Cactus Acquisition Corp. I Ltd. is a blank check company formed for the purpose of entering into a merger, capital stock exchange, asset acquisition, stock purchase, recapitalization, reorganization or other similar business combination with one or more businesses or entities. Although the Company’s search for a target business is not limited to a particular industry or geographic region, it has initially focused on pursuing business combinations with Israel-related technology-based healthcare companies. The Company is led by Nachum (Homi) Shamir, Chairman of the Board, Ofer Gonen, CEO, and Stephen T. Wills, CFO.
ForwardLooking Statements
This press release includes “forward-looking statements” within the meaning of the safe harbor provisions of the United States Private Securities Litigation Reform Act of 1995. Certain of these forward-looking statements can be identified by the use of words such as “believes,” “expects,” “intends,” “plans,” “estimates,” “assumes,” “may,” “should,” “will,” “seeks,” or other similar expressions. Such statements may include, but are not limited to, statements regarding the approval of certain proposals at the Meeting, implementation of the Extension or any Contributions to the trust account, any excise tax liabilities of the Company under the IR Act, liquidation of any securities held in the trust account, placement of funds held in the trust account in an interest-bearing demand deposit account being permitted by the trustee of the trust account or current or future interest rates on funds held in the trust account. These statements are based on current expectations on the date of this press release and involve a number of risks and uncertainties that may cause actual results to differ significantly, including those risks set forth in the definitive proxy statement related to the Meeting filed by the Company with the Securities and Exchange Commission (the “SEC”) on March 20, 2023 (the “Definitive Proxy Statement”), the Company’s most recent Annual Report on Form 10-K and other documents filed with the SEC. Copies of such filings are available on the SEC’s website at www.sec.gov. The Company does not assume any obligation to update or revise any such forward-looking statements, whether as the result of new developments or otherwise. Readers are cautioned not to put undue reliance on forward-looking statements.

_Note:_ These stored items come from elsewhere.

-- ==== Sys2Proof/Machine/Map.lean ====
section
/-! DEFINITION. Finite maps from numbers as lists of pairs with rising keys. -/

namespace Sys2Proof.Machine

variable {α : Type}

/-- An element put into a sorted list, before what it does not come after. -/
def insertBy (le : α → α → Bool) (x : α) : List α → List α
  | [] => [x]
  | y :: t => if le x y then x :: y :: t else y :: insertBy le x t

/-- A list sorted, equal elements in the order they had. -/
def sortBy : List α → (α → α → Bool) → List α
  | [], _ => []
  | x :: t, le => insertBy le x (sortBy t le)

/-- The value at a key. -/
def mapGet? : List (Nat × α) → Nat → Option α
  | [], _ => none
  | (k, v) :: t, n => if n = k then some v else mapGet? t n

/-- The value at a key, or a default. -/
def mapGet (m : List (Nat × α)) (n : Nat) (d : α) : α := (mapGet? m n).getD d

/-- The map with a value put at a key. -/
def mapSet : List (Nat × α) → Nat → α → List (Nat × α)
  | [], n, v => [(n, v)]
  | (k, w) :: t, n, v =>
    if n < k then (n, v) :: (k, w) :: t
    else if n = k then (n, v) :: t
    else (k, w) :: mapSet t n v

/-- The map without a key. -/
def mapDel (m : List (Nat × α)) (n : Nat) : List (Nat × α) := m.filter (fun p => p.1 != n)

/-- Every key above a bound and rising. -/
def mapSortedFrom : Option Nat → List (Nat × α) → Bool
  | _, [] => true
  | none, (k, _) :: t => mapSortedFrom (some k) t
  | some b, (k, _) :: t => decide (b < k) && mapSortedFrom (some k) t

/-- The keys rise strictly. -/
def mapSorted (m : List (Nat × α)) : Bool := mapSortedFrom none m

/-- Element n of a vector of 32, with n taken modulo 32. -/
def laneOf (v : Vector α 32) (n : Nat) : α := v[n % 32]'(Nat.mod_lt _ (by decide))

end Sys2Proof.Machine
end

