/-- A precise trap (spec/08 R210) of the path with `lanes`; `tpc` is the address TPC takes. On a partition the
team ends when there is no vector or the group is in handler mode, else the group enters handler mode. On a churn
controller the launch's teams on the cluster end (R195); on the circuit processor the script's launch ends; on a
command core the firmware's own vector runs (spec/21 R368). An open transaction of the path's lanes is aborted first,
and TPC is then its fallback (spec/11 R261). -/
def State.takeTrap (s : State) (key : Nat) (tpc : DWord) (lanes : LaneMask) (c : BitVec 8) (t : Word) : State :=
  let g := s.group key
  match g.engine with
  | .partition =>
    let txs := lanesOf (s.txLanes key lanes)
    let tpc := match txs with
      | [] => tpc
      | n :: _ => g.fallbackOf n
    let g := { (txs.foldl (fun g n => g.abortLane n 8 0) g) with trapPend := none, replayFrom := g.seq }
    let s := txs.foldl (fun (s : State) n => s.skipTx key n) s
    if g.trap.hm then (s.setGroup key g).haltTeam g.team 0x0133#16
    else if g.trap.vec = 0#64 then (s.setGroup key g).haltTeam g.team (causeCode c)
    else s.setGroup key (g.enterHandler tpc lanes c t)
  | .churn =>
    let cl := clusterOf key
    let s := (s.dropMacros (churnIx key)).stopProgram key
    match (s.cluster (churnIx key)).churn.grid with
    | some grid => (s.teamsOn grid cl).foldl (fun s t => s.haltTeam t (causeCode c)) (s.launchError grid (causeCode c))
    | none => s
  | .circuit => (s.launchError g.team (causeCode c)).stopProgram key
  | .command => (s.modGroup key fun g => { g with halted := true }).soon (.cmcTrap (key - 0x4050))

/-- Return from handler mode (spec/08 R212): HM clears and the handler's lanes continue as one path at TPC. -/
def State.returnFromTrap (s : State) (key : Nat) : State :=
  s.modGroup key fun g =>
    let m := g.trap.mask &&& g.liveMask
    (({ g with trap := { g.trap with hm := false } }).pullLanes m).placeAll [(wordAddr g.trap.pc, m)]

end Sys2Proof.Machine
end

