/-- A lane's access joins its set and meets the conflicts of R169 and R172. -/
def State.txTouch (s : State) (key lane : Nat) (va : VAddr) (pa : Nat) (isStore : Bool) : State :=
  match s.txLimit key lane va pa with
  | some code => s.abortTx key lane code 0
  | none =>
    let g := s.group key
    match laneOf g.tx lane with
    | none => s
    | some t =>
      let t := t.touch g.ctx va pa
      let s := s.setGroup key { g with tx := g.tx.setIfInBounds lane (some t) }
      let clash := (List.range 32).filter fun j => j != lane && match laneOf g.tx j with
        | some u => u.lines.any (fun l => l.1 == vlineOf va) && (isStore || u.storesTo (lineOf pa))
        | none => false
      let losers := clash.map fun j => match laneOf g.tx j with
        | some u => txLoser lane j t u
        | none => j
      let s := losers.eraseDups.foldl (fun (s : State) j => s.abortTx key j 1 0) s
      if s.lineGranted key lane (lineOf pa) then s.abortTx key lane 2 0
      else if t.serialised then
        (s.groups.map (·.1)).foldl (fun (s : State) k =>
          (List.range 32).foldl (fun (s : State) j =>
            if k == key then s
            else match laneOf (s.group k).tx j with
              | some u => if u.lines.any (fun l => l.2 == lineOf pa) then s.abortTx k j 2 0 else s
              | none => s) s) s
      else s

/-- Bytes put in a lane's store set. -/
def State.txWrite (s : State) (key lane : Nat) (pa : Nat) (bytes : List Byte) : State :=
  s.modGroup key fun g => match laneOf g.tx lane with
    | some t => { g with tx := g.tx.setIfInBounds lane (some { t with writes := dirtySetAll t.writes pa bytes }) }
    | none => g

/-- Bytes a lane's transaction has read from outside its own stores: each value read of a byte counts (spec/07 R169). -/
def State.txRead (s : State) (key lane : Nat) (pa : Nat) (bytes : List Byte) : State :=
  s.modGroup key fun g => match laneOf g.tx lane with
    | some t =>
      let reads := (bytes.mapIdx fun i b => (pa + i, b)).foldl (fun (m : List (Nat × Byte)) r =>
        if m.contains r || (mapGet? t.writes r.1).isSome then m else m ++ [r]) t.reads
      { g with tx := g.tx.setIfInBounds lane (some { t with reads := reads }) }
    | none => g

/-! ## Performing a lane's load and store -/

/-- One lane's load binds: the state with the caches and sets it touches, and the value. -/
def State.loadLane (s : State) (o : Op) (hint : Nat) (a : Access) : State × Val :=
  let key := o.group
  let ctx := (s.group key).ctx
  let pa := a.paNat
  let inTx := s.inTx o a.lane
  let s := s.touchL1 key ctx a.va
  let queued := s.forwarded o a
  let bytes := queued.getD (s.loadBytes key ctx a.va pa a.size)
  let s := if hint < 2 && queued.isNone && s.mapsTo (dieOf key) ctx a.va pa then
      s.fillL1 key ctx a.va pa hint (s.rightsOf (dieOf key) ctx a.va) else s
  let s := match hint, l1Core key with
    | 2, some core => if (laneOf (s.group key).tx a.lane).isSome then s else s.dropL1 core ctx a.va
    | _, _ => s
  let s := if placeOf s pa = .regs then s.readClears (offsetOf pa) a.size else s
  if inTx then
    let s := s.txTouch key a.lane a.va pa false
    match laneOf (s.group key).tx a.lane with
    | some t => (if queued.isSome then s else s.txRead key a.lane pa bytes, BitVec.ofNat 128 (leNat (t.over pa bytes)))
    | none => (s, BitVec.ofNat 128 (leNat bytes))
  else (s, BitVec.ofNat 128 (leNat bytes))

/-- One lane's store performs. -/
def State.storeLane (s : State) (o : Op) (id : Nat) (m : StoreMode) (a : Access) : State :=
  let key := o.group
  let ctx := (s.group key).ctx
  let s := s.touchL1 key ctx a.va
  let bytes := leBytes a.size a.data.toNat
  if s.inTx o a.lane then
    (s.txTouch key a.lane a.va a.paNat true).txWrite key a.lane a.paNat bytes
  else if s.parksAt o a.paNat then (s.storeParked (dieOf key) (coreOf key) true id a.paNat bytes).joinLine (lineOf a.paNat) id
  else s.plainStore m key id a.paNat bytes

/-- An operation's results with each lane's value put in, in the lanes that have one. -/
def fillRes (res : List RegResult) (vals : List (Nat × Val)) : List RegResult :=
  let m : LaneMask := BitVec.ofNat 32 (vals.foldl (fun n v => n + 2 ^ v.1) 0)
  res.map fun r => { r with
    lanes := r.lanes &&& m
    targets := r.targets.map fun ts => ts.map fun t => (t.1, t.2 &&& m)
    vals := vals.foldl (fun vs v => vs.setIfInBounds v.1 v.2) r.vals }
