-- ==== Sys2Proof/Machine/Gate.lean ====
section
/-! DEFINITION. What must hold before a word issues (spec/02 R24-R44, spec/03 R64-R72, spec/09 R223, spec/10 R244), and
the traps that a word raises before its operation. -/

namespace Sys2Proof.Machine

/-! ## The registers a word names -/

/-- A register as the checking scoreboard and the undo buffer see it. -/
inductive Reg where
  | main (n : Nat)
  | oper (n : Nat)
  | uni (n : Nat)
  | pred (n : Nat)
  | upred (n : Nat)
  | lat
  | ulat
  deriving DecidableEq, Repr

/-- Registers from `n` on that a field of a level names. -/
def regsAt (uniform : Bool) (o : Operand) (words : Nat) : List Reg :=
  let n := o.index.toNat
  match o.level with
  | .main => (List.range words).map fun k => if uniform then .uni (n + k) else .main (n + k)
  | .oper => (List.range words).map fun k => .oper (n + k)
  | .latch => [if n == 0 then .lat else .ulat]
  | .special =>
    if 0x40 ≤ n && n ≤ 0x46 then [.pred (n - 0x40)]
    else if 0x48 ≤ n && n ≤ 0x4B then [.upred (n - 0x48)] else []

end Sys2Proof.Machine

namespace Sys2Proof

open Machine

/-- The registers a source field reads. The k or h registers that PTOX and UPTOX read without naming them in a field
are no sources for the checking scoreboard (log 78). -/
def Info.sources (i : Info) (pos : Nat) : List Reg :=
  let o := if pos == 0 then i.fields.a else if pos == 1 then i.fields.b else i.fields.c
  let cls := i.srcCls pos
  match cls with
  | .unused | .jreg | .space | .immOr => []
  | .uq _ => regsAt true o (max 1 (cls.bits / 32))
  | .laneSide => regsAt false o 1
  | _ => regsAt i.uniform o (max 1 (cls.bits / 32))

/-- Width in bits of a result. -/
def Info.dBits (i : Info) : Nat :=
  match i.dCls with
  | .dv => 32
  | .dw => 64
  | .dq => 128
  | .dk => 1
  | _ => 0

/-- The destination of a word's result. -/
def Info.dest (i : Info) : Dest :=
  let d := i.fields.d
  let n := d.index.toNat
  match i.dCls with
  | .dv | .dw | .dq =>
    match d.level with
    | .main => if i.uniform then .uni n else if d.mark then .latchOnly else .main n
    | .oper => .oper n
    | .latch | .special => .zero
  | .dk => if 0x40 ≤ n && n ≤ 0x47 then .pred (n - 0x40) else if 0x48 ≤ n && n ≤ 0x4B then .upred (n - 0x48) else .zero
  | _ => .none

/-- The main-file names a word writes. -/
def Info.mainNames (i : Info) : List Nat :=
  match i.dest with
  | .main n => (List.range (max 1 (i.dBits / 32))).map (n + ·)
  | _ => []

/-- Does a word's result go to a latch too (spec/03 R63)? CAWAIT writes its code there. -/
def Info.writesLatch (i : Info) : Bool :=
  match i.dCls with
  | .dv | .dw | .dq => true
  | .dk => i.uniform && i.op == 0x1A1
  | _ => false

/-- The registers outside the rename map that a word's destination names. -/
def Info.plainDests (i : Info) : List Reg :=
  match i.dest with
  | .oper n => (List.range (max 1 (i.dBits / 32))).map fun k => .oper (n + k)
  | .uni n => (List.range (max 1 (i.dBits / 32))).map fun k => .uni (n + k)
  | .pred n => [.pred n]
  | .upred n => [.upred n]
  | _ => []

/-- The registers of a word's selector (spec/02 R35). -/
def Info.selectorReads (i : Info) : List Reg :=
  match i.fields.nx with
  | .jt | .jf => if i.fields.modLo = 7 then [] else [.pred i.fields.modLo]
  | .jut | .juf => [.upred i.fields.mod10]
  | .loop => [.uni 62]
  | .jidx => [.uni i.fields.c.index.toNat]
  | .seq | .jmp | .call | .ret | .exit => []

/-- Does a word of the engine and system classes act as it issues, unlike those that spec/08 R180 holds in the core? -/
def Info.actsAtIssue (i : Info) : Bool :=
  i.klass == .system || (i.klass == .engine && !(if i.uniform then
    i.op == 0x100 || i.op == 0x106 || i.op == 0x1A6 || i.op == 0x1A7 else 0xF0 ≤ i.op && i.op ≤ 0xF2))

end Sys2Proof

namespace Sys2Proof.Machine

/-- The predicates XTOP sets: those some active lane's B names (spec/06 R124). -/
def xtopRegs (s : State) (c : Ctx) : List Nat :=
  (List.range (if c.info.uniform then 4 else 7)).filter fun n =>
    (lanesOf c.active).any fun l => (srcVal s c 1 l).getLsbD n

/-- The registers outside the rename map that a word writes, XTOP's and UXTOP's by their operand (spec/06 R124). -/
def destRegs (s : State) (c : Ctx) : List Reg :=
  if c.info.op == 0x36 then (xtopRegs s c).map fun n => if c.info.uniform then .upred n else .pred n else c.info.plainDests

/-- The rejoin masks that an exit of lanes completes (spec/02 R43, spec/07 R176). -/
def Group.exitJoins (g : Group) (lanes : LaneMask) : List Nat :=
  (List.range 16).filter fun n =>
    let j := vget g.j n ⟨0#32, 0#32⟩
    j.mask != 0#32 && j.mask &&& ~~~(j.arrived ||| g.exited ||| lanes) == 0#32

/-- Undo entries a word takes (spec/03 R70). -/
def undoNeed (s : State) (c : Ctx) : Nat :=
  let i := c.info
  (if c.active == 0#32 then 0
    else (destRegs s c).length
    + (if i.writesLatch then 1 else 0)
    + (if i.aCls == .jreg || i.dCls == .jreg then 1 else 0)
    + (if !i.uniform && (i.op == 0x7D || i.op == 0x7F) then 1 else 0))
    + (match i.fields.nx with
      | .loop | .call | .ret => 1
      | .exit => ((s.group c.key).exitJoins c.lanes).length
      | _ => 0)

/-! ## Readiness (spec/09 R223) -/

/-- Is a group's team in its place, neither being saved nor out (spec/09 R226)? -/
def State.teamPresent (s : State) (g : Group) : Bool := match s.team? g.team with
  | some t => g.engine != .partition || t.swap == .resident
  | none => true

/-- Does nothing hold a group's issue: no wait, no operation? What the first of two paths of one cycle has begun does not
keep back the second, which issues with it (spec/09 R223). -/
def State.unheld (s : State) (key : Nat) : Bool :=
  let g := s.group key
  (g.wait.isNone && g.holdOp.isNone)
    || (g.lastIssue == some (s.timeOf key) && g.wait.all fun w => w.kind != .fault && w.kind != .stop)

AdditionalInformation and Where to Find It
Further information related to attendance, voting and the proposals to be considered and voted on at the Meeting is described in the Definitive Proxy Statement, which has been mailed to the Company’s shareholders of record as of the record date for the Meeting. Investors and security holders of the Company are advised to read the Definitive Proxy Statement because it contains important information about the Meeting and the Company. Investors and security holders of the Company may also obtain a copy of the Definitive Proxy Statement, as well as other relevant documents that have been or will be filed by the Company with the SEC, without charge and once available, at the SEC’s website at www.sec.gov or by directing a request to:
Alliance Advisors
200 Broadacres Drive, 3rd Floor
Bloomfield, New Jersey 07003
Toll Free: 877-495-1343
Email: CCTS@allianceadvisors.com.
Participantsin the Solicitation
The Company and certain of its directors and executive officers and other persons may be deemed to be participants in the solicitation of proxies from the Company’s shareholders in respect of the proposals to be considered and voted on at the Meeting. Information concerning the interests of the directors and executive officers of the Company is set forth in the Definitive Proxy Statement, which may be obtained free of charge from the source indicated above.